Exercise: Within the records below, reproduce without change the lines from the line that has "e.active (.bwait f.bar.val)" through the line that has "def linkOf (d : Opnd) : BitVec 9 := d.field", and only those.
(Available records Opens)
-- ==== Sys2Proof/Machine/Barrier.lean ====
section
/-! DEFINITION. Barriers, vectored wakes and presence (R249 to R254). -/

namespace Sys2Proof.Machine

/-! ## The barrier unit (R250) -/

/-- A barrier of a team. -/
def Team.bar (t : Team) (b : Nat) : Barrier := t.bars.get {} b

def State.setBar (s : State) (c place b : Nat) (x : Barrier) : State :=
  s.modTeam c place fun t => { t with bars := SMap.set {} t.bars b x }

/-- A member's arrivals (R250). -/
def Barrier.arrive (x : Barrier) (k : Nat) : Barrier := { x with arr := BitVec.ofNat 6 (Nat.min (x.arr.toNat + k) 63) }

/-- Bytes expected of the transfer unit (R250). -/
def Barrier.expect (x : Barrier) (n : W32) : Barrier := { x with xbytes := x.xbytes + n, tu := true }

/-- A landing of n bytes with its recorded epoch (R250). -/
def Barrier.land (x : Barrier) (n : Nat) (epoch : BitVec 16) : Barrier :=
  if epoch != x.epoch then x
  else
    let got := x.got + BitVec.ofNat 32 n
    { x with got := got, tuarr := x.tuarr || (x.tu && got == x.xbytes),
             poison := x.poison || (x.tu && x.xbytes.toNat < got.toNat) }

/-- A poisoned arrival (R250). -/
def Barrier.poisoned (x : Barrier) : Barrier := { x with poison := true }

/-- The phase is complete (R250). -/
def Barrier.complete (x : Barrier) : Bool := x.poison || (x.members.toNat ≤ x.arr.toNat && (!x.tu || x.tuarr))

/-- The record after a completion (R250). -/
def Barrier.next (x : Barrier) : Barrier :=
  { x with plast := x.poison, epoch := x.epoch + 1, waiters := 0, armed := 0, arr := 0, got := 0, tuarr := false,
           poison := false, xbytes := if x.keep then x.xbytes else 0, tu := x.keep && x.tu }

/-- The lanes that wait in BWAIT on a barrier go on after it; in a poisoned phase each takes BARRIER, to resume there (R252). -/
def State.wakeGroup (s : State) (c slot b : Nat) (poison : Bool) : State :=
  (places (fun (l : Lane) => l.wait == .bwait b) (s.group c slot).lanes).foldl (fun s l =>
    let pc := ((s.group c slot).lane l).cur
    let s := s.modLane c slot l fun x => { x.setCur (pc + 12) with wait := .none }
    if poison then s.takeFault c slot l { code := cBARRIER, pc := pc } (pc + 12) else s) s

/-- One event on a barrier, and the completion that it brings (R250); a barrier without members discards it. -/
def State.barEvent (s : State) (c place b : Nat) (f : Barrier → Barrier) : State :=
  let x := (s.team c place).bar b
  if x.members = 0 then s
  else
    let x := f x
    if !x.complete then s.setBar c place b x
    else
      let s := s.setBar c place b x.next
      (s.core c).groups.foldl (fun s (slot, g) =>
        if g.place != some place then s
        else
          let s := if maskBit x.armed g.grp then
            s.modGroup c slot fun g => { g with
              vector := g.vector ++ [{ handler := x.handler, link := x.link, poison := x.poison }] } else s
          if maskBit x.waiters g.grp then s.wakeGroup c slot b x.poison else s) s

/-! ## The instructions -/

/-- A precise fault of the nib lane alone (R236). -/
def State.nibFault (s : State) (e : Env) (n : Nat) (c : Code) (addr : W64 := 0) : State :=
  s.raise e n { code := c, addr := addr }

/-- A transfer that names the barrier has not landed (R251). -/
def State.barBusy (s : State) (c place b : Nat) : Bool :=
  (s.core c).cmds.any fun k => k.place == place && k.bar == b && !k.done && k.kind != .rrd3

/-- An instruction on a barrier: BARRIER where `bad`, else its effect. DESIGN CHOICE: the agent's group belongs to no team and has no
barriers; the spec says nothing of these instructions there, and the model raises BARRIER (log 81). -/
def State.barrierOp (s : State) (i : Instr) (h : Hdr) (f : EF) (bad : State → Env → Nat → Barrier → Bool)
    (go : Env → Nat → Nat → Barrier → State → State) : Res :=
  s.nibIssue i h fun e n s => match e.g.place with
    | none => s.nibFault e n cBARRIER
    | some p =>
      let x := e.team.bar f.bar.val
      if bad s e p x then s.nibFault e n cBARRIER else go e n p x s

/-- Waiters, armed groups or a transfer outstanding hold the barrier (R251). -/
def inUse (f : EF) (s : State) (e : Env) (p : Nat) (x : Barrier) : Bool :=
  x.waiters != 0 || x.armed != 0 || s.barBusy e.core p f.bar.val

/-- The barrier is not initialised (R251). -/
def noMembers (_ : State) (_ : Env) (_ : Nat) (x : Barrier) : Bool := x.members == 0

/-- BINIT (R251). -/
def execBinit (h : Hdr) (f : EF) (s : State) : Res :=
  s.barrierOp (.binit h f) h f (inUse f) fun e _ p x s =>
    s.setBar e.core p f.bar.val { members := field f.mod 0 6, keep := f.mod.getLsbD 6, epoch := x.epoch }

/-- BEXPECT (R251). -/
def execBexpect (h : Hdr) (f : EF) (s : State) : Res :=
  s.barrierOp (.bexpect h f) h f noMembers fun e n p _ s =>
    s.barEvent e.core p f.bar.val fun x => x.expect (e.src32 n f.b)

/-- BARRIVE (R250, R251): a release of scope .T. -/
def execBarrive (h : Hdr) (f : EF) (s : State) : Res :=
  s.barrierOp (.barrive h f) h f noMembers fun e _ p _ s =>
    s.released e .t e.lanes fun s => s.barEvent e.core p f.bar.val fun x => x.arrive (f.mod.toNat % 64)

/-- The phase that an instruction names has passed. -/
def Barrier.passed (x : Barrier) (ph : Bool) : Bool := x.epoch.getLsbD 0 != ph

/-- A passed phase: an acquire of scope .T; in a poisoned one each participating lane takes BARRIER, to resume after the
instruction (R252). -/
def State.phasePassed (s : State) (e : Env) (x : Barrier) : State :=
  if x.plast then e.active.foldl (fun s l => s.takeFault e.core e.slot l { code := cBARRIER, pc := e.pc } (e.pc + 12)) s
  else s.acquire e.core .t

/-- BWAIT (R252). DESIGN CHOICE: trap mode is a lane's (R58), and R252 speaks of a group in trap mode; the model raises BARRIER where some
participating lane is in trap mode (log 81). -/
def execBwait (h : Hdr) (f : EF) (s : State) : Res :=
  s.barrierOp (.bwait h f) h f (fun _ e _ x => x.members == 0 || e.active.any fun l => (e.g.lane l).trap)
    fun e _ p x s =>
      if x.passed (f.mod.getLsbD 0) then s.phasePassed e x
      else (s.setBar e.core p f.bar.val { x with waiters := x.waiters ||| BitVec.ofNat 16 (2 ^ e.g.grp) }).waitLanes
        e.active (.bwait f.bar.val)

/-- BTEST (R251): an acquire of scope .T when it returns 1. -/
def execBtest (h : Hdr) (f : EF) (s : State) : Res :=
  s.barrierOp (.btest h f) h f noMembers fun e _ _ x s =>
    if x.passed (f.mod.getLsbD 0) then (s.nibD e f.d [if x.plast then 3 else 1]).acquire e.core .t
    else s.nibD e f.d [0]

/-- The number of an operand field. -/
def linkOf (d : Opnd) : BitVec 9 := d.field

/-- BARM (R253). DESIGN CHOICE: where the phase has passed and another handler or link is armed, both the Arming and the Mismatch sentence
apply; the model lets the BARM pass as Arming says, without BARRIER (log 81). The agent's group takes BARRIER (log 81). -/
def execBarm (h : Hdr) (f : EF) (s : State) : Res :=
  s.nibIssue (.barm h f) h fun e n s => match e.g.place with
    | none => s.nibFault e n cBARRIER
    | some p =>
      let x := e.team.bar f.bar.val
      let handler := e.src64 n false f.a
      if x.members == 0 then s.nibFault e n cBARRIER
      else if x.passed (f.mod.getLsbD 0) then s.phasePassed e x
      else if x.armed != 0 && (x.handler != handler || x.link != linkOf f.d) then s.nibFault e n cBARRIER
      else s.setBar e.core p f.bar.val { x with
        handler := handler, link := linkOf f.d, armed := x.armed ||| BitVec.ofNat 16 (2 ^ e.g.grp) }

/-- BINV (R251). -/
def execBinv (h : Hdr) (f : EF) (s : State) : Res :=
  s.barrierOp (.binv h f) h f (inUse f) fun e _ p _ s => s.setBar e.core p f.bar.val {}

/-- A lane that a vectored wake takes (R253): in no wait, or in that of a JOIN, SYNCG or SYNCT, the release at its arrival included. -/
def Lane.vectored (l : Lane) : Bool :=
  !l.exited && l.parked.isNone && l.late.isNone && !l.trap
    && ([Wait.none, .join, .syncg, .synct, .synctRole].contains l.wait || match l.wait with
      | .cond (.drain _ _ true) => true
      | _ => false)

/-- BARM_VECTORING (R253): the link pair receives each vectored lane's PC and the handler its control; after a poisoned phase the
lane takes BARRIER, with the handler as resume PC. -/
def execBarmVectoring (core slot : Nat) (s : State) : Res :=
  let g := s.group core slot
  match g.vector with
  | [] => .next s
  | w :: rest =>
    let s := s.modGroup core slot fun g => { g with vector := rest }
    .next ((places Lane.vectored g.lanes).foldl (fun s l =>
      let s := s.modLane core slot l fun x =>
        { (x.wvs (w.link.toNat % 512) (valRegs true x.pc)) with pc := w.handler, wait := .none }
      if w.poison then s.takeFault core slot l { code := cBARRIER, pc := w.handler } w.handler else s) s)

/-! ## Presence (R254) -/

/-- The offset and length that PCLR and PTEST name lie in the team's region; an empty range always does. -/
def rangeOk (t : Team) (a n : Nat) : Bool := n == 0 || inRegion t a n

/-- PCLR (R254, R351): its local-memory access is matched as a write. -/
def execPclr (h : Hdr) (f : EF) (s : State) : Res :=
  s.nibIssue (.pclr h f) h fun e n s =>
    let a := (e.src32 n f.a).toNat
    let k := (e.src32 n f.b).toNat
    let hit := if (e.g.lane n).wskip = some e.pc || k = 0 then none
      else lowestHit (s.watchGroup e.core e.slot e.g.watch n .write false true a k)
    if !rangeOk e.team a k then s.nibFault e n cPERM (BitVec.ofNat 64 a)
    else match hit with
      | some (i, off) =>
        s.raise e n { code := cWATCH, addr := BitVec.ofNat 64 (a + off), num := BitVec.ofNat 16 i }
      | none => s.modCore e.core fun c => c.clearPresence (teamLines e.team a k)

/-- PTEST (R254). -/
def execPtest (h : Hdr) (f : EF) (s : State) : Res :=
  s.nibIssue (.ptest h f) h fun e n s =>
    let a := (e.src32 n f.a).toNat
    let k := (e.src32 n f.b).toNat
    if !rangeOk e.team a k then s.nibFault e n cPERM (BitVec.ofNat 64 a)
    else s.nibD e f.d [if (s.core e.core).present (teamLines e.team a k) then 1 else 0]

end Sys2Proof.Machine
end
(Available records Closes)
Response to this exercise:
        e.active (.bwait f.bar.val)

/-- BTEST (R251): an acquire of scope .T when it returns 1. -/
def execBtest (h : Hdr) (f : EF) (s : State) : Res :=
  s.barrierOp (.btest h f) h f noMembers fun e _ _ x s =>
    if x.passed (f.mod.getLsbD 0) then (s.nibD e f.d [if x.plast then 3 else 1]).acquire e.core .t
    else s.nibD e f.d [0]

/-- The number of an operand field. -/
def linkOf (d : Opnd) : BitVec 9 := d.field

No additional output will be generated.